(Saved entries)
___
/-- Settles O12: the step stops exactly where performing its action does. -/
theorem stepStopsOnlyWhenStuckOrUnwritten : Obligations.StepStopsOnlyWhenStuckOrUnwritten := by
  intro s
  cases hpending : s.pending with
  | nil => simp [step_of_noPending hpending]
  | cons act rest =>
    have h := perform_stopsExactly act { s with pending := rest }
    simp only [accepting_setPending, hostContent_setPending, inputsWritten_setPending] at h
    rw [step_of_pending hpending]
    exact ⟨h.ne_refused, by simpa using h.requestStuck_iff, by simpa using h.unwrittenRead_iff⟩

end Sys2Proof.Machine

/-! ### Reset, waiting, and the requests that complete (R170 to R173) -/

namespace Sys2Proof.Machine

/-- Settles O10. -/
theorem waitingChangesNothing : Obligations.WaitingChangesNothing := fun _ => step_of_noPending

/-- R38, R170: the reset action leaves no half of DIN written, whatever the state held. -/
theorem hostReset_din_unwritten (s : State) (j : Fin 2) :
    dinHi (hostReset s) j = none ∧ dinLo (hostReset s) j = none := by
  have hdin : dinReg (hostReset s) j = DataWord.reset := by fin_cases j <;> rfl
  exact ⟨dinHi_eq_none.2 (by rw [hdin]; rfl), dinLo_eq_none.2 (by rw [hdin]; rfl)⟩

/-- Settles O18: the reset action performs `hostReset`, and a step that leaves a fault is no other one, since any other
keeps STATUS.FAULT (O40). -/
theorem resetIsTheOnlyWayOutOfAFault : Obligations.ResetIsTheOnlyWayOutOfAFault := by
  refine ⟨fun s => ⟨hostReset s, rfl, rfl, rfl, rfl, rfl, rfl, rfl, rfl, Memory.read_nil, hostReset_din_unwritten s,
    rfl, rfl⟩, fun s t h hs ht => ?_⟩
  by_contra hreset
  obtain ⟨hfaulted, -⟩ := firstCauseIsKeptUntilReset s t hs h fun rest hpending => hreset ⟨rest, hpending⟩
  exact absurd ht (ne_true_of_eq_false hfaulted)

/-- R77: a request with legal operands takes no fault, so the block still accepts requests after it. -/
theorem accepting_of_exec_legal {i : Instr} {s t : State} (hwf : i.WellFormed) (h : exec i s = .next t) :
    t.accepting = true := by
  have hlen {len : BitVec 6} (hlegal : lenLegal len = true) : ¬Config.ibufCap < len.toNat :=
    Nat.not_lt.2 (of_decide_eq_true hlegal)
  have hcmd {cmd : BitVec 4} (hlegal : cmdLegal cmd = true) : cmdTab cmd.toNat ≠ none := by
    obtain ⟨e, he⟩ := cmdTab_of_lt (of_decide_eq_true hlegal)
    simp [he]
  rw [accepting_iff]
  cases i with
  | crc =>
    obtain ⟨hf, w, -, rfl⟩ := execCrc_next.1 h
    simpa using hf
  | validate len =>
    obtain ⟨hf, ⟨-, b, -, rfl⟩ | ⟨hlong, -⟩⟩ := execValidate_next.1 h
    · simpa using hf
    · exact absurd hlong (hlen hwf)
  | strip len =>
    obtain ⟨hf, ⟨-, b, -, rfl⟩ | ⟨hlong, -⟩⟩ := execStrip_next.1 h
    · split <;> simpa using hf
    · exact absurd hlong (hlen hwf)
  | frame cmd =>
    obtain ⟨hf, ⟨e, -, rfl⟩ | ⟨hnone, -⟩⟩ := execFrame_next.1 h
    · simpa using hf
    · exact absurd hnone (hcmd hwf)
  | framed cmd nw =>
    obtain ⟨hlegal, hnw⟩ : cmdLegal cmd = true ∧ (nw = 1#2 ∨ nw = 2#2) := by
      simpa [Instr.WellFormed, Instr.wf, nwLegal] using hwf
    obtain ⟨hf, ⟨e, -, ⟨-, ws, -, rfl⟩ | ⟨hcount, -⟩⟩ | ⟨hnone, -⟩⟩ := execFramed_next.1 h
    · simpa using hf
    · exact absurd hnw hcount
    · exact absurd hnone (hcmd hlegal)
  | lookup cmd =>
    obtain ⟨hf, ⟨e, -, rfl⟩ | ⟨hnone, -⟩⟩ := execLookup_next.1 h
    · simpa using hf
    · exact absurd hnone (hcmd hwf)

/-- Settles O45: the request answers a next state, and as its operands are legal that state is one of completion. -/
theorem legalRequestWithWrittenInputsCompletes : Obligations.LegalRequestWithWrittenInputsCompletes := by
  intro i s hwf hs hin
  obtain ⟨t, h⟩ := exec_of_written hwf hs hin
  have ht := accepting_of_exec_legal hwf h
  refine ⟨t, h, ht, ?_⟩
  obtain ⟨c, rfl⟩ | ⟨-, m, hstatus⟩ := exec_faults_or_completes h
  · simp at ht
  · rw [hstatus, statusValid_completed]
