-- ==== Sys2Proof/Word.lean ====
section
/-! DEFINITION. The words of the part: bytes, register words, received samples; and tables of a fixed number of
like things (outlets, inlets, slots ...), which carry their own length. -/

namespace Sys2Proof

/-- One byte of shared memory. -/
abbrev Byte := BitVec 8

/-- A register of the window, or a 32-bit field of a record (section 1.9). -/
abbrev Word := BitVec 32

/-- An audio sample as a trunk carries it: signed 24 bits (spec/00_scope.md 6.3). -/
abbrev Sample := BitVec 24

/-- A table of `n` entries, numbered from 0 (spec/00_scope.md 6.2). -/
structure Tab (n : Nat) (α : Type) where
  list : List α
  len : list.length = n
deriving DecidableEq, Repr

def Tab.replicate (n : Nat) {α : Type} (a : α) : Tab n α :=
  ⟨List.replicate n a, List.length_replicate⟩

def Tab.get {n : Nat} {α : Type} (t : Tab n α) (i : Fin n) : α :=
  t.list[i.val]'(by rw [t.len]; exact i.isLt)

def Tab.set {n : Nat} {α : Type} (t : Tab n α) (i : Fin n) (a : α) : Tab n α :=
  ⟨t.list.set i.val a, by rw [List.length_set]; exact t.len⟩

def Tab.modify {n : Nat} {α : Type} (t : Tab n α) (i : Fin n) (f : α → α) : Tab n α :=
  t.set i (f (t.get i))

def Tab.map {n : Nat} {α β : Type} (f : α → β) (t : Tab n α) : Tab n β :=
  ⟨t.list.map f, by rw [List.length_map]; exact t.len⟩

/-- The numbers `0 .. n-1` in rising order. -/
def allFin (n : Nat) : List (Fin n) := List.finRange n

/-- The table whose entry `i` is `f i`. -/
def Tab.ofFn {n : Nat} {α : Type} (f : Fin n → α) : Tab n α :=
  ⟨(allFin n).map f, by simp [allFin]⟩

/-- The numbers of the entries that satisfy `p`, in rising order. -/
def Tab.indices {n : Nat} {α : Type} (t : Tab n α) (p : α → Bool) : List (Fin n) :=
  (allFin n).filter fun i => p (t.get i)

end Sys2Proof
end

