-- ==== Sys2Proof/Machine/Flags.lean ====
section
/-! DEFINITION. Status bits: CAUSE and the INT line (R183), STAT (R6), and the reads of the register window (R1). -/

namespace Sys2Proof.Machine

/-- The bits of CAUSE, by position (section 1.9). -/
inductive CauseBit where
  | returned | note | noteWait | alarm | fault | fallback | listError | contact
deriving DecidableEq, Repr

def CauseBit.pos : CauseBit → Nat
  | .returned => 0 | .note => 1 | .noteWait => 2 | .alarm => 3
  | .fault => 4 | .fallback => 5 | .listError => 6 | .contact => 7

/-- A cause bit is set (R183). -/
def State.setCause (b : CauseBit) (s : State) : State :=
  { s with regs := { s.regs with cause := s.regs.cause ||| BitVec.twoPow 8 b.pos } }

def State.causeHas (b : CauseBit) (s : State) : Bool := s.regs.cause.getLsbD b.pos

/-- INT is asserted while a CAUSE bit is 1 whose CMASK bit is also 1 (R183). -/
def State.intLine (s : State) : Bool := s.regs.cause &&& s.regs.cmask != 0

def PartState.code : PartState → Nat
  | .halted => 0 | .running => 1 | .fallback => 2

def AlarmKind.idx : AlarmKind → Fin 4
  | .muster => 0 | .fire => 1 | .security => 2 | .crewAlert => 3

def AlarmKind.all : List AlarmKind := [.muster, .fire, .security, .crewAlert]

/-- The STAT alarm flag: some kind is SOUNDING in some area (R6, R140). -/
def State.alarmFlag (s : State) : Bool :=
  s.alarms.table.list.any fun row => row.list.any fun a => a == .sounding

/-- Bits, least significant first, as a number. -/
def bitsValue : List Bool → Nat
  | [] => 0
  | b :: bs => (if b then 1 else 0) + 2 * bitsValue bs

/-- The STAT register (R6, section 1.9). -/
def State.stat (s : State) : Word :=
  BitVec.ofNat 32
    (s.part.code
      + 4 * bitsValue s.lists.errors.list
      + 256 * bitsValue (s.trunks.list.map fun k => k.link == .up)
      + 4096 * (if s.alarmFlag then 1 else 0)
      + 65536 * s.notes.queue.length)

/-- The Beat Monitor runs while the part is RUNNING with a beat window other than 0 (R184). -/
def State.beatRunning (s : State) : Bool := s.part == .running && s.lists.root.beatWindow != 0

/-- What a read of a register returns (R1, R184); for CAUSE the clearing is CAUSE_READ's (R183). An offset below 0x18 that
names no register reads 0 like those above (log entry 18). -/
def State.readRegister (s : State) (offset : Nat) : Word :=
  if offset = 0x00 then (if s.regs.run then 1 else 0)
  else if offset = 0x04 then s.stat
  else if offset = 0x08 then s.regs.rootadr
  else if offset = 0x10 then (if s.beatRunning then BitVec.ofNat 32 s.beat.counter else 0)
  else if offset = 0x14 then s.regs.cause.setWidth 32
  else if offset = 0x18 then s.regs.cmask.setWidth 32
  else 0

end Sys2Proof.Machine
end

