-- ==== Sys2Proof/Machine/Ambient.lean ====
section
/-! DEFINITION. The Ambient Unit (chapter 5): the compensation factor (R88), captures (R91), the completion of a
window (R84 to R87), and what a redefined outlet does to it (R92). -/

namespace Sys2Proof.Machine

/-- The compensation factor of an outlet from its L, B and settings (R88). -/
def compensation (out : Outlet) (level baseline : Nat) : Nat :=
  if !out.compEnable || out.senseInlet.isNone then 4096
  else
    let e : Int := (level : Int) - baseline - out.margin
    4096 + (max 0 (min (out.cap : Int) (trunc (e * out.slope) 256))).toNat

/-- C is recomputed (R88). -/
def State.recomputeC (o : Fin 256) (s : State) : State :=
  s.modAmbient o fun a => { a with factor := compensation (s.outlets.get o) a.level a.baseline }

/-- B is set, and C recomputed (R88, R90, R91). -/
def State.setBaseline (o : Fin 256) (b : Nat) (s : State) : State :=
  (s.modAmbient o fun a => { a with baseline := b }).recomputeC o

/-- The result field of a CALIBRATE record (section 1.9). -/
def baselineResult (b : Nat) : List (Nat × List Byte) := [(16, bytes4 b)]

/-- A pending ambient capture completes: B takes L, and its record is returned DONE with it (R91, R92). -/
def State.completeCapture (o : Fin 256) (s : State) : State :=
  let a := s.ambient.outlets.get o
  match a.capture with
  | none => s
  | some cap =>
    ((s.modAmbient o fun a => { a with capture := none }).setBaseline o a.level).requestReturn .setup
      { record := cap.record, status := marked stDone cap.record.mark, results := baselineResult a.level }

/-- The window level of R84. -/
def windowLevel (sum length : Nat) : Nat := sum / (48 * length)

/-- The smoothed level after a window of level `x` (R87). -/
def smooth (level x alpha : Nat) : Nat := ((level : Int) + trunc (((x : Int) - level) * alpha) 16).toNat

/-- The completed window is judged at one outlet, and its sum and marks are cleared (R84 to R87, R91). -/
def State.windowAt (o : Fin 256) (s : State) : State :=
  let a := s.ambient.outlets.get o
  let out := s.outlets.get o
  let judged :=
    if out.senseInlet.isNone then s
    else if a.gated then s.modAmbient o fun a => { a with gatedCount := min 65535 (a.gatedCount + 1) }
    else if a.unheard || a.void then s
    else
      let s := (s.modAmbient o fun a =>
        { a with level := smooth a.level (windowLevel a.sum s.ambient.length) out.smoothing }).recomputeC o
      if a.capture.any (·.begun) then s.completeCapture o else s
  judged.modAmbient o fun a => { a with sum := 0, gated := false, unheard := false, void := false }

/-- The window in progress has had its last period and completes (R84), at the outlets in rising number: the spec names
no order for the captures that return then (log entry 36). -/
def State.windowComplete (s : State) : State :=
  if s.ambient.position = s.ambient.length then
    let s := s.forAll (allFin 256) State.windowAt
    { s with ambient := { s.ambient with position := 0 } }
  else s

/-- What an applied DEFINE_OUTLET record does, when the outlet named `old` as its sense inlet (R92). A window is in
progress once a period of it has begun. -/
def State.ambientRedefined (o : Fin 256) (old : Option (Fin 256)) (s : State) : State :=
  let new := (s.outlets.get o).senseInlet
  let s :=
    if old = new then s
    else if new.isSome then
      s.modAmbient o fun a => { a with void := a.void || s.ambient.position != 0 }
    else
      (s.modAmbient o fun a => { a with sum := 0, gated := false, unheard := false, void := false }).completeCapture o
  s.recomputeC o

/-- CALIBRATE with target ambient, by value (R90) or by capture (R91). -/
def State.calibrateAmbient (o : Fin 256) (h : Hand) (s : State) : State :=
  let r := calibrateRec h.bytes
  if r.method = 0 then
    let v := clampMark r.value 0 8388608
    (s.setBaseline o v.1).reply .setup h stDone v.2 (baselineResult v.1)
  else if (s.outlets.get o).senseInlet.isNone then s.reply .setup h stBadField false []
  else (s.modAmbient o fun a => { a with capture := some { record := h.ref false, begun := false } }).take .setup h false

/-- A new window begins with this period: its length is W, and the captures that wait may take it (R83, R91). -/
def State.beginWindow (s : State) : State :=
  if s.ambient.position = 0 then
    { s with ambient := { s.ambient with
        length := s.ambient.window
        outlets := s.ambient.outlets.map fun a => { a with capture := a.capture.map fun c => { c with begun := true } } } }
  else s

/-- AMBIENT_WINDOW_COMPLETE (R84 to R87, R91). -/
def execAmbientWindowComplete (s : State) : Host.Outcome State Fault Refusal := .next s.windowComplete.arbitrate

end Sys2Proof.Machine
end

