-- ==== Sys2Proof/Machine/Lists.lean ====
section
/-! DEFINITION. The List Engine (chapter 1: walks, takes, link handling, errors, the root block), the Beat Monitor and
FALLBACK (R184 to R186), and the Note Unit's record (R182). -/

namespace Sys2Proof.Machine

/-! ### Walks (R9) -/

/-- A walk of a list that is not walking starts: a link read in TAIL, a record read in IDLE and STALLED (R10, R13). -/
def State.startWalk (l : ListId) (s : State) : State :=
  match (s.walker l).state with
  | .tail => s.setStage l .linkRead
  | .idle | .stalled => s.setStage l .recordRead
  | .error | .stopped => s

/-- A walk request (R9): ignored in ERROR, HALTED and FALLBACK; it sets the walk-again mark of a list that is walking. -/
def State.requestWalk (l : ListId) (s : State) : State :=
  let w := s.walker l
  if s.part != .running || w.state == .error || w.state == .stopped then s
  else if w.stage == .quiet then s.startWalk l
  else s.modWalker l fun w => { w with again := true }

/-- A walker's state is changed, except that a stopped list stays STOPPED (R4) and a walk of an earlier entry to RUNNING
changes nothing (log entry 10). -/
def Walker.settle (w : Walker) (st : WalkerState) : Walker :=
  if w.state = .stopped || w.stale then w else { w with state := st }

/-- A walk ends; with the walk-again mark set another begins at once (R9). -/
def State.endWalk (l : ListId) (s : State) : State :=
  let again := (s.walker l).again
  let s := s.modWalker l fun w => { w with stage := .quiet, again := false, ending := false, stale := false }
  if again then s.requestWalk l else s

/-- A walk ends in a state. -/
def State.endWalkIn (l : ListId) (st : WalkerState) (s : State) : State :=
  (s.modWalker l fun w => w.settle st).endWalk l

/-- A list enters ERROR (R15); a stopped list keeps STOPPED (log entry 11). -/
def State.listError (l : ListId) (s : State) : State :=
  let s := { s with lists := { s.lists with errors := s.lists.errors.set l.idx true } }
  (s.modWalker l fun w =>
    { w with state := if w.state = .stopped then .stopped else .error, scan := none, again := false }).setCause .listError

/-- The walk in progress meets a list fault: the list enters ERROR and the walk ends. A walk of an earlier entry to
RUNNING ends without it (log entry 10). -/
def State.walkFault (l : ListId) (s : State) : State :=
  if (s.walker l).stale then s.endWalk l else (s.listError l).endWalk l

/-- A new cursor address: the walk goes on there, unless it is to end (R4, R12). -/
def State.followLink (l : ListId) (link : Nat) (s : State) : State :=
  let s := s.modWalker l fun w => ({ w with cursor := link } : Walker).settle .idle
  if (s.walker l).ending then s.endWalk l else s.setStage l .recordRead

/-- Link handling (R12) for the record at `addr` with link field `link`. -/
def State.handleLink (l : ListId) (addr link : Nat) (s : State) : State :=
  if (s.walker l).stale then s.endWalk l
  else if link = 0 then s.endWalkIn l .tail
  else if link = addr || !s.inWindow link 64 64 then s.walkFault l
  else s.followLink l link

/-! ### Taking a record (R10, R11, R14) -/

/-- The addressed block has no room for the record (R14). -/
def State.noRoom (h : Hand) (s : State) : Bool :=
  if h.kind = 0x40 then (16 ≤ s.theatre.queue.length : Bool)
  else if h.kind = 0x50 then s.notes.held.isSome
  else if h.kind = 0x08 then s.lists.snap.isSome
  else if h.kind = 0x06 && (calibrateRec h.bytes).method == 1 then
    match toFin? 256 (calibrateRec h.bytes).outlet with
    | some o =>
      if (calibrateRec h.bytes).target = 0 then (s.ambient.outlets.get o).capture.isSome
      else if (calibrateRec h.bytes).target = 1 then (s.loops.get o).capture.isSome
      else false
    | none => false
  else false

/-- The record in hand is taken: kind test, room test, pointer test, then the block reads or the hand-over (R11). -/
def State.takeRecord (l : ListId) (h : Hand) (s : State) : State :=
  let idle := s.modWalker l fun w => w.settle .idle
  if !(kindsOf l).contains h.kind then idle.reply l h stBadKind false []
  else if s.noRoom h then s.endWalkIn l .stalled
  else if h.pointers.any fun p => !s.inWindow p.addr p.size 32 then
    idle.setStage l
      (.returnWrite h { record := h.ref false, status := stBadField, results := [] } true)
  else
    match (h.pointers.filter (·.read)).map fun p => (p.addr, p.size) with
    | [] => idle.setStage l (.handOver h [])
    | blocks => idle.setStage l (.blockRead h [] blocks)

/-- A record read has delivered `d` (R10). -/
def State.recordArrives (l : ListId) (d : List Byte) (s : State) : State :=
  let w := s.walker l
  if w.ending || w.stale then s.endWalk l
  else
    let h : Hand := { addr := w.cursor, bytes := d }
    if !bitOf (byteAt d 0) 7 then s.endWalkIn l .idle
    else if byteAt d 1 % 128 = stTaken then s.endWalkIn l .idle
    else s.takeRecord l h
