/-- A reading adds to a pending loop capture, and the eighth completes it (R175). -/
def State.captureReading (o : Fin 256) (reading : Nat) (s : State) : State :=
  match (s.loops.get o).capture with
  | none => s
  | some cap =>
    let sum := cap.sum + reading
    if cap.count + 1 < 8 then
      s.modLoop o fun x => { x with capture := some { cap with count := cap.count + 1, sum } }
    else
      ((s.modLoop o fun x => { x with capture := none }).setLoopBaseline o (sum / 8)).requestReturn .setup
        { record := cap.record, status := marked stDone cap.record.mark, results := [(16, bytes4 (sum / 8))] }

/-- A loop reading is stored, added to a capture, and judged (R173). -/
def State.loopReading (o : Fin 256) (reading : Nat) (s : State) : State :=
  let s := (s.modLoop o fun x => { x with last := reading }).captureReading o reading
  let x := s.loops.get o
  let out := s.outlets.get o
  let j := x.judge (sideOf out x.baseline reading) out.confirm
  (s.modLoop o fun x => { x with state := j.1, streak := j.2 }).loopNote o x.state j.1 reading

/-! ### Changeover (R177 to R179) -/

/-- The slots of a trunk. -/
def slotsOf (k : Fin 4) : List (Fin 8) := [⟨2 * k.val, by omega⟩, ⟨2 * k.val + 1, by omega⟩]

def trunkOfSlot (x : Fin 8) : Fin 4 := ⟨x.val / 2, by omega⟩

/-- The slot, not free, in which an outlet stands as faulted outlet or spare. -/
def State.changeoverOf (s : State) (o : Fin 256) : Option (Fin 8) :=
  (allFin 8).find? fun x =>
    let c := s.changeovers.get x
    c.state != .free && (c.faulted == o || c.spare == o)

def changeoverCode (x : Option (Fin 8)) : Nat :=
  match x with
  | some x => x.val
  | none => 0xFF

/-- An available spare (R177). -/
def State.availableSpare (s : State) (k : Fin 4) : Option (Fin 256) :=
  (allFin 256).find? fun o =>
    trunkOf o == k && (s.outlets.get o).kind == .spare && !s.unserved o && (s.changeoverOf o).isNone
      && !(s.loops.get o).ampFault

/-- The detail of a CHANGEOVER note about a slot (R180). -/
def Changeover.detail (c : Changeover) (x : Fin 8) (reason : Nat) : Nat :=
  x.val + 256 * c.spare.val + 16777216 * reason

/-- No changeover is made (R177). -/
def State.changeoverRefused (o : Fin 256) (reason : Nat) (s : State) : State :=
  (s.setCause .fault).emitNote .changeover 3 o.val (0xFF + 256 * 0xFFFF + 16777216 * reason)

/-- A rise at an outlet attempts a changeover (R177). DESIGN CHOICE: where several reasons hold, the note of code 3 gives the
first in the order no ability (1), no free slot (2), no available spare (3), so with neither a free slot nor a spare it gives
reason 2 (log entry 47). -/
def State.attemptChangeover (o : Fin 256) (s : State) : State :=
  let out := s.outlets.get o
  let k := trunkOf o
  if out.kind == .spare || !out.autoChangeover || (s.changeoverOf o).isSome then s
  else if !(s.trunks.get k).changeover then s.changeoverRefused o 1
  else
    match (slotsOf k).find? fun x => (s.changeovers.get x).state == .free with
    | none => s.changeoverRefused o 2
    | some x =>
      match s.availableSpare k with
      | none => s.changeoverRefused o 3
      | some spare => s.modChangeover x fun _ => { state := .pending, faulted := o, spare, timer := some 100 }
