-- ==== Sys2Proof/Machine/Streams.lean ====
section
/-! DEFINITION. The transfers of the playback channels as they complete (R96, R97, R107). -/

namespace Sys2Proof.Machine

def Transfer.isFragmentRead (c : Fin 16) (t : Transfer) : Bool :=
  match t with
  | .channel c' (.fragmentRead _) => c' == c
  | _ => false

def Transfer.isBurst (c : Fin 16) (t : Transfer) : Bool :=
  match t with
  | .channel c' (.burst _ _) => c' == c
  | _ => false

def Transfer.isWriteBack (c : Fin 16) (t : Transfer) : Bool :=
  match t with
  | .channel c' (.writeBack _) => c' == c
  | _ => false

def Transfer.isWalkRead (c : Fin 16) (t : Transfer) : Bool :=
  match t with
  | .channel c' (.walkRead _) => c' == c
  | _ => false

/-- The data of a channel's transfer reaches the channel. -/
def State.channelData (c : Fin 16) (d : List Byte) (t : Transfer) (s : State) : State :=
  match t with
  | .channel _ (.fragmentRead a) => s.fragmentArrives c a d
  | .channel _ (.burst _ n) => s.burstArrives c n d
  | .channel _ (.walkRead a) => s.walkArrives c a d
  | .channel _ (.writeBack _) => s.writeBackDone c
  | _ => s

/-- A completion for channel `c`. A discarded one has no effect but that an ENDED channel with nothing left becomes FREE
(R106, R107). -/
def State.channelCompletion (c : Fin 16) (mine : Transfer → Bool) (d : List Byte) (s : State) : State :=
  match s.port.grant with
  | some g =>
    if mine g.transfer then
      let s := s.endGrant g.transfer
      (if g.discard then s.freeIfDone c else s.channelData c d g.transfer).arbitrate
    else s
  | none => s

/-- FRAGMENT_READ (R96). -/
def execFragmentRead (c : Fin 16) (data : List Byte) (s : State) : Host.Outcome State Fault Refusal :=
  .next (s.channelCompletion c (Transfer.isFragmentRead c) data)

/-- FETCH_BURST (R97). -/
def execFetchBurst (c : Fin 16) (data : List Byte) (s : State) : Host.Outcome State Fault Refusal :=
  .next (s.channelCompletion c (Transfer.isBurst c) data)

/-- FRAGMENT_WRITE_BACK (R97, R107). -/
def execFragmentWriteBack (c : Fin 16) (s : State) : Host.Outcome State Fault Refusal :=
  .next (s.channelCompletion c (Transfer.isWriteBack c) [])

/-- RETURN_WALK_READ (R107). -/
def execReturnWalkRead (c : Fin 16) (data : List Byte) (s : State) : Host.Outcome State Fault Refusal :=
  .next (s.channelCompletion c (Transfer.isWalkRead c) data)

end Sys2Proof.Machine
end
___
YOUR INSTRUCTIONS → Your answer should consist of the lines from the line with "def State.noRoom (h" to the line with "hand-over (R11). -/" above, repeated exactly, both ends included.

REPLY →
def State.noRoom (h : Hand) (s : State) : Bool :=
  if h.kind = 0x40 then (16 ≤ s.theatre.queue.length : Bool)
  else if h.kind = 0x50 then s.notes.held.isSome
  else if h.kind = 0x08 then s.lists.snap.isSome
  else if h.kind = 0x06 && (calibrateRec h.bytes).method == 1 then
    match toFin? 256 (calibrateRec h.bytes).outlet with
    | some o =>
      if (calibrateRec h.bytes).target = 0 then (s.ambient.outlets.get o).capture.isSome
      else if (calibrateRec h.bytes).target = 1 then (s.loops.get o).capture.isSome
      else false
    | none => false
  else false

/-- The record in hand is taken: kind test, room test, pointer test, then the block reads or the hand-over (R11). -/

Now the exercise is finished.